Re: is it possible to access eval() counter?
by radiantmatrix (Parson) on Jun 29, 2006 at 16:31 UTC

    I feel your pain. "Died at (eval 11) line 1" is not particularly useful for debugging, and can easily wind up prompting a trip to 'perl -d'. There are two workarounds I've used:

    eval q!die!; if ($@) { die $@ }

    Or:

    use strict; use warnings; sub caught () { # caught ( ) my $cl = 1; my ($pack, $file, $sub); # occasionally $sub will end up undef; this is OK, but we don't wa +nt a # warning about it. So, we're lexically disabling it. no warnings 'uninitialized'; do { ($pack,$file, undef, $sub) = caller($cl++); } until ($sub ne '(eval)'); $cl--; (my $exc = $@) =~ s/(.*) at .*$/$1/s; #trim of 'at file line ##' m +sg. $exc=~ s/[\r\n]/\x1F/gs; #replace line endings. return 'Caught exception ['.$exc.'] ' .($cl>0 ? "$cl evals deep " : '').'in ' .($sub ? $sub : 'main'); } eval q!die "This is a test"!; die caught if ($@);

    This provides the very helpful "Caught exception [This is a test] 1 evals deep in main at D:\test.pl line 26.". This tells you the *depth* of the eval, rather than which eval, and gives you the line context nicely (and even tells you what subroutine you were ultimately in).

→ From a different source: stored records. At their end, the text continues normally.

/-- 70_reset_and_hazards.md R154: a rising edge of RST seen by one TICK makes the next TICK take RESET, and out[SIN] is then the
sine of phase 0. Said for every choice P of the OPEN parameters; the machine's own TICK is `runTick` at Config.params. -/
def Obligations.TriggerEdgeResetsNextTick : Prop :=
  (∀ (conn : Conn) (inc pw rst : F32) (s : State),
    exec (.tick conn inc pw rst) s = .next (runTick Config.params inc pw rst s)) ∧
  (∀ (P : Params) (inc1 pw1 rst1 inc2 pw2 rst2 : F32) (s : State),
    isFinite inc1 = true → isFinite pw1 = true → isFinite rst1 = true →
    isFinite inc2 = true → isFinite pw2 = true → isFinite rst2 = true →
    s.trigHigh = false → fge rst1 P.resetThreshold = true →
    let u := runTick P inc2 pw2 rst2 (runTick P inc1 pw1 rst1 s)
    u.ev = 0x80#8 ∧ u.phase = posZero ∧ u.out.sin = fmul five (sineApprox P posZero))

/-- 44_sample_step_and_reset.md R128: RESET taken on two TICKs in a row (the second one armed by hand) leaves the phase, the
flags and the records as one RESET leaves them; prevPhase is 0 after the second. -/
def Obligations.ResetIsIdempotent : Prop :=
  ∀ (c1 c2 : Conn) (inc1 pw1 rst1 inc2 pw2 rst2 : F32) (s : State),
    isFinite inc1 = true → isFinite pw1 = true → isFinite rst1 = true →
    isFinite inc2 = true → isFinite pw2 = true → isFinite rst2 = true → s.resetArmed = true →
    ∃ t u, exec (.tick c1 inc1 pw1 rst1) s = .next t ∧
      exec (.tick c2 inc2 pw2 rst2) { t with resetArmed := true } = .next u ∧
      u.phase = t.phase ∧ u.squareHigh = t.squareHigh ∧ u.triRising = t.triRising ∧ u.halfHigh = t.halfHigh ∧
      u.subParity = t.subParity ∧ u.pend = t.pend ∧ u.prevPhase = posZero

/-- 43_delay_line.md R116, R117: with no correction pending over three further TICKs, the value at slot 3 of a buffer stands at
slot 0 after them, bit for bit. Said for every choice P of the OPEN parameters. -/
def Obligations.SlotThreeIsEmittedThreeTicksLater : Prop :=
  ∀ (P : Params) (i1 p1 r1 i2 p2 r2 i3 p3 r3 : F32) (s : State) (w : Wave),
    isFinite i1 = true → isFinite p1 = true → isFinite r1 = true →
    isFinite i2 = true → isFinite p2 = true → isFinite r2 = true →
    isFinite i3 = true → isFinite p3 = true → isFinite r3 = true →
    let t := runTick P i1 p1 r1 s
    let u := runTick P i2 p2 r2 t
    (recordOf w s.pend).active = false → (recordOf w t.pend).active = false → (recordOf w u.pend).active = false →
      bufRead (waveBuf w) 0 (runTick P i3 p3 r3 u) = bufRead (waveBuf w) 3 s

/-- 70_reset_and_hazards.md R157: the first TICK after power-on emits the power-on slots: -5 V saw and triangle, and
SQUARE_OUT(0, 0). -/
def Obligations.FirstTickEmitsPowerOnSlots : Prop :=
  ∀ (conn : Conn) (inc pw rst : F32),
    isFinite inc = true → isFinite pw = true → isFinite rst = true →
    ∃ t, exec (.tick conn inc pw rst) State.reset = .next t ∧
      t.out.saw = 0xC0A00000#32 ∧ t.out.tri = 0xC0A00000#32 ∧
      t.out.sq = Config.params.squareOut posZero posZero
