-- ==== Sys2Proof/Laws/Kernel.lean ====
section
/-! SUPPORT. The kernels against their exact polynomials: what one rounding may add to an error, the taps of both kernels near
the polynomials of 41_correction_injector.md R88 and R91, and the default as one lawful ramp kernel. -/

namespace Sys2Proof.Machine

/-- x is finite and within e of r. -/
def Near (x : F32) (r e : ℚ) : Prop := isFinite x = true ∧ |exactly x - r| ≤ e

/-- The error one rounding of a result of magnitude at most 3 may add. -/
def ulp3 : ℚ := 1 / 2 ^ 22

theorem Near.mono {x : F32} {r e f : ℚ} (h : Near x r e) (hef : e ≤ f) : Near x r f := ⟨h.1, h.2.trans hef⟩

theorem near_self {x : F32} (h : isFinite x = true) : Near x (exactly x) 0 := ⟨h, by simp⟩

/-- A constant is near every number it is within e of. -/
theorem near_const (x : F32) (r : ℚ) (e : ℚ) (h : isFinite x = true) (hl : r - e ≤ exactly x) (hu : exactly x ≤ r + e) :
    Near x r e := ⟨h, by rw [abs_le]; constructor <;> linarith⟩

theorem exactly_le_iff (x y : F32) : exactly x ≤ exactly y ↔ value x ≤ value y := by
  unfold exactly
  rw [div_le_div_iff_of_pos_right (by positivity)]
  exact_mod_cast Iff.rfl

theorem value_eq_exactly (x : F32) : (value x : ℚ) = exactly x * 2 ^ 149 := by
  unfold exactly; field_simp

@[simp] theorem exactly_fneg (x : F32) : exactly (fneg x) = -exactly x := by
  unfold exactly; rw [value_fneg]; push_cast; ring

/-- Every number of magnitude at most 3 lies between two representable ones 2^-22 apart. -/
theorem exists_grid (z : ℚ) (hz : |z| ≤ 3) :
    ∃ lo hi : F32, isFinite lo = true ∧ isFinite hi = true ∧ exactly lo ≤ z ∧ z ≤ exactly hi ∧
      exactly hi - exactly lo ≤ ulp3 := by
  have hk := Int.floor_le (z * 2 ^ 22)
  have hk' := Int.lt_floor_add_one (z * 2 ^ 22)
  rw [abs_le] at hz
  have h1 : ⌊z * 2 ^ 22⌋ ≤ 3 * 2 ^ 22 := by
    have : (⌊z * 2 ^ 22⌋ : ℚ) ≤ ((3 * 2 ^ 22 : ℤ) : ℚ) := by push_cast; linarith
    exact_mod_cast this
  have h2 : -(3 * 2 ^ 22) - 1 < ⌊z * 2 ^ 22⌋ := by
    have : ((-(3 * 2 ^ 22) - 1 : ℤ) : ℚ) < ⌊z * 2 ^ 22⌋ := by push_cast; linarith
    exact_mod_cast this
  generalize ⌊z * 2 ^ 22⌋ = k at *
  obtain ⟨lo, hlf, hlv⟩ := representable_value k 127 (by omega) (by norm_num)
  obtain ⟨hi, hhf, hhv⟩ := representable_value (k + 1) 127 (by omega) (by norm_num)
  have el : exactly lo = k / 2 ^ 22 := by unfold exactly; rw [hlv]; push_cast; ring
  have eh : exactly hi = (k + 1) / 2 ^ 22 := by unfold exactly; rw [hhv]; push_cast; ring
  refine ⟨lo, hi, hlf, hhf, ?_, ?_, ?_⟩
  · rw [el, div_le_iff₀ (by positivity)]; exact hk
  · rw [eh, le_div_iff₀ (by positivity)]; exact hk'.le
  · rw [el, eh, ulp3]; exact le_of_eq (by ring)

/-- A result that stays between every two finite bounds of an exact number is near it. -/
theorem near_of_between {r : F32} {z : ℚ} (hz : |z| ≤ 3)
    (h : ∀ lo hi : F32, isFinite lo = true → isFinite hi = true → exactly lo ≤ z → z ≤ exactly hi → within lo r hi = true) :
    Near r z ulp3 := by
  obtain ⟨lo, hi, hl, hh, h1, h2, h3⟩ := exists_grid z hz
  have hw := (within_iff hl hh).1 (h lo hi hl hh h1 h2)
  rw [← exactly_le_iff, ← exactly_le_iff] at hw
  exact ⟨hw.1, by rw [abs_le]; constructor <;> linarith [hw.2.1, hw.2.2]⟩

theorem fadd_rounds {x y : F32} (hx : isFinite x = true) (hy : isFinite y = true) (hz : |exactly x + exactly y| ≤ 3) :
    Near (fadd x y) (exactly x + exactly y) ulp3 := by
  refine near_of_between hz fun lo hi hl hh h1 h2 => within_fadd hx hy hl hh ?_ ?_
  · have : (value lo : ℚ) ≤ value x + value y := by simp only [value_eq_exactly]; nlinarith
    exact_mod_cast this
  · have : (value x : ℚ) + value y ≤ value hi := by simp only [value_eq_exactly]; nlinarith
    exact_mod_cast this

theorem fmul_rounds {x y : F32} (hx : isFinite x = true) (hy : isFinite y = true) (hz : |exactly x * exactly y| ≤ 3) :
    Near (fmul x y) (exactly x * exactly y) ulp3 := by
  refine near_of_between hz fun lo hi hl hh h1 h2 => within_fmul hx hy hl hh ?_ ?_
  · have : (value lo : ℚ) * 2 ^ 149 ≤ value x * value y := by
      simp only [value_eq_exactly]
      nlinarith [mul_le_mul_of_nonneg_right h1 (by positivity : (0 : ℚ) ≤ 2 ^ 298)]
    exact_mod_cast this
  · have : (value x : ℚ) * value y ≤ value hi * 2 ^ 149 := by
      simp only [value_eq_exactly]
      nlinarith [mul_le_mul_of_nonneg_right h2 (by positivity : (0 : ℚ) ≤ 2 ^ 298)]
    exact_mod_cast this

theorem fdiv_rounds {x y : F32} (hx : isFinite x = true) (hy : isFinite y = true) (h0 : 0 < exactly y)
    (hz : |exactly x / exactly y| ≤ 3) : Near (fdiv x y) (exactly x / exactly y) ulp3 := by
  have hv : 0 < value y := by
    have : (0 : ℚ) < value y := by rw [value_eq_exactly]; positivity
    exact_mod_cast this
  refine near_of_between hz fun lo hi hl hh h1 h2 => within_fdiv hx hy hl hh hv ?_ ?_
  · rw [le_div_iff₀ h0] at h1
    have : (value lo : ℚ) * value y ≤ value x * 2 ^ 149 := by
      simp only [value_eq_exactly]
      nlinarith [mul_le_mul_of_nonneg_right h1 (by positivity : (0 : ℚ) ≤ 2 ^ 298)]
    exact_mod_cast this
  · rw [div_le_iff₀ h0] at h2
    have : (value x : ℚ) * 2 ^ 149 ≤ value hi * value y := by
      simp only [value_eq_exactly]
      nlinarith [mul_le_mul_of_nonneg_right h2 (by positivity : (0 : ℚ) ≤ 2 ^ 298)]
    exact_mod_cast this

/-- The errors of a sum's operands add up, and its rounding adds one more. -/
theorem Near.fadd {x y : F32} {r s e f : ℚ} (hx : Near x r e) (hy : Near y s f) (hb : |r + s| + (e + f) ≤ 3) :
    Near (fadd x y) (r + s) (e + f + ulp3) := by
  have h : |exactly x + exactly y - (r + s)| ≤ e + f := by
    rw [show exactly x + exactly y - (r + s) = (exactly x - r) + (exactly y - s) by ring]
    exact (abs_add_le _ _).trans (add_le_add hx.2 hy.2)
  have h3 : |exactly x + exactly y| ≤ 3 := by
    have := abs_add_le (exactly x + exactly y - (r + s)) (r + s)
    rw [sub_add_cancel] at this
    linarith
  obtain ⟨h1, h2⟩ := fadd_rounds hx.1 hy.1 h3
  refine ⟨h1, ?_⟩
  have := abs_add_le (exactly (Machine.fadd x y) - (exactly x + exactly y)) (exactly x + exactly y - (r + s))
  rw [sub_add_sub_cancel] at this
  linarith

theorem Near.fneg {x : F32} {r e : ℚ} (hx : Near x r e) : Near (fneg x) (-r) e :=
  ⟨by simpa using hx.1, by rw [exactly_fneg, neg_sub_neg, abs_sub_comm]; exact hx.2⟩

theorem Near.fsub {x y : F32} {r s e f : ℚ} (hx : Near x r e) (hy : Near y s f) (hb : |r - s| + (e + f) ≤ 3) :
    Near (fsub x y) (r - s) (e + f + ulp3) := by
  have := hx.fadd hy.fneg (by rwa [← sub_eq_add_neg])
  rwa [← sub_eq_add_neg] at this

/-- A product of operands near numbers in [-1, 1]. -/
theorem Near.fmul {x y : F32} {r s e f : ℚ} (hx : Near x r e) (hy : Near y s f) (hr : |r| ≤ 1) (hs : |s| ≤ 1) (he : e ≤ 1 / 2)
    (hf : f ≤ 1 / 2) : Near (fmul x y) (r * s) (e + 2 * f + ulp3) := by
  have e0 : 0 ≤ e := (abs_nonneg _).trans hx.2
  have f0 : 0 ≤ f := (abs_nonneg _).trans hy.2
  have h : |exactly x * exactly y - r * s| ≤ e + 2 * f := by
    rw [show exactly x * exactly y - r * s =
      (exactly x - r) * s + (r * (exactly y - s) + (exactly x - r) * (exactly y - s)) by ring]
    have h1 : |(exactly x - r) * s| ≤ e := by rw [abs_mul]; nlinarith [hx.2, abs_nonneg s, abs_nonneg (exactly x - r)]
    have h2 : |r * (exactly y - s)| ≤ f := by rw [abs_mul]; nlinarith [hy.2, abs_nonneg r, abs_nonneg (exactly y - s)]
    have h3 : |(exactly x - r) * (exactly y - s)| ≤ f := by
      rw [abs_mul]; nlinarith [hx.2, hy.2, abs_nonneg (exactly x - r), abs_nonneg (exactly y - s)]
    linarith [abs_add_le ((exactly x - r) * s) (r * (exactly y - s) + (exactly x - r) * (exactly y - s)),
      abs_add_le (r * (exactly y - s)) ((exactly x - r) * (exactly y - s))]
  have hrs : |r * s| ≤ 1 := by rw [abs_mul]; nlinarith [abs_nonneg r, abs_nonneg s]
  have h3 : |exactly x * exactly y| ≤ 3 := by
    have := abs_add_le (exactly x * exactly y - r * s) (r * s)
    rw [sub_add_cancel] at this
    linarith
  obtain ⟨h1, h2⟩ := fmul_rounds hx.1 hy.1 h3
  refine ⟨h1, ?_⟩
  have := abs_add_le (exactly (Machine.fmul x y) - exactly x * exactly y) (exactly x * exactly y - r * s)
  rw [sub_add_sub_cancel] at this
  linarith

    Other than for context, what would you use this for?

    <radiant.matrix>
    A collection of thoughts and links from the minds of geeks
    The Code that can be seen is not the true Code
    I haven't found a problem yet that can't be solved by a well-placed trebuchet
Re: is it possible to access eval() counter?
by hv (Prior) on Jun 30, 2006 at 11:48 UTC

    Here is a simpler approach, if you can use Inline::C:

    #!/usr/bin/perl -w use strict; use Inline C => q{ int evalseq() { return PL_evalseq; }}; for (1 .. 10) { eval q{ print "in eval (", evalseq(), ")\n" }; print "outside eval (", evalseq(), ")\n"; }

    Of course this delves into undocumented internals, so no guarantee that it will work with every past and future version of perl. (It may also need a pTHX or something for threaded builds, but I don't have one handy to check.)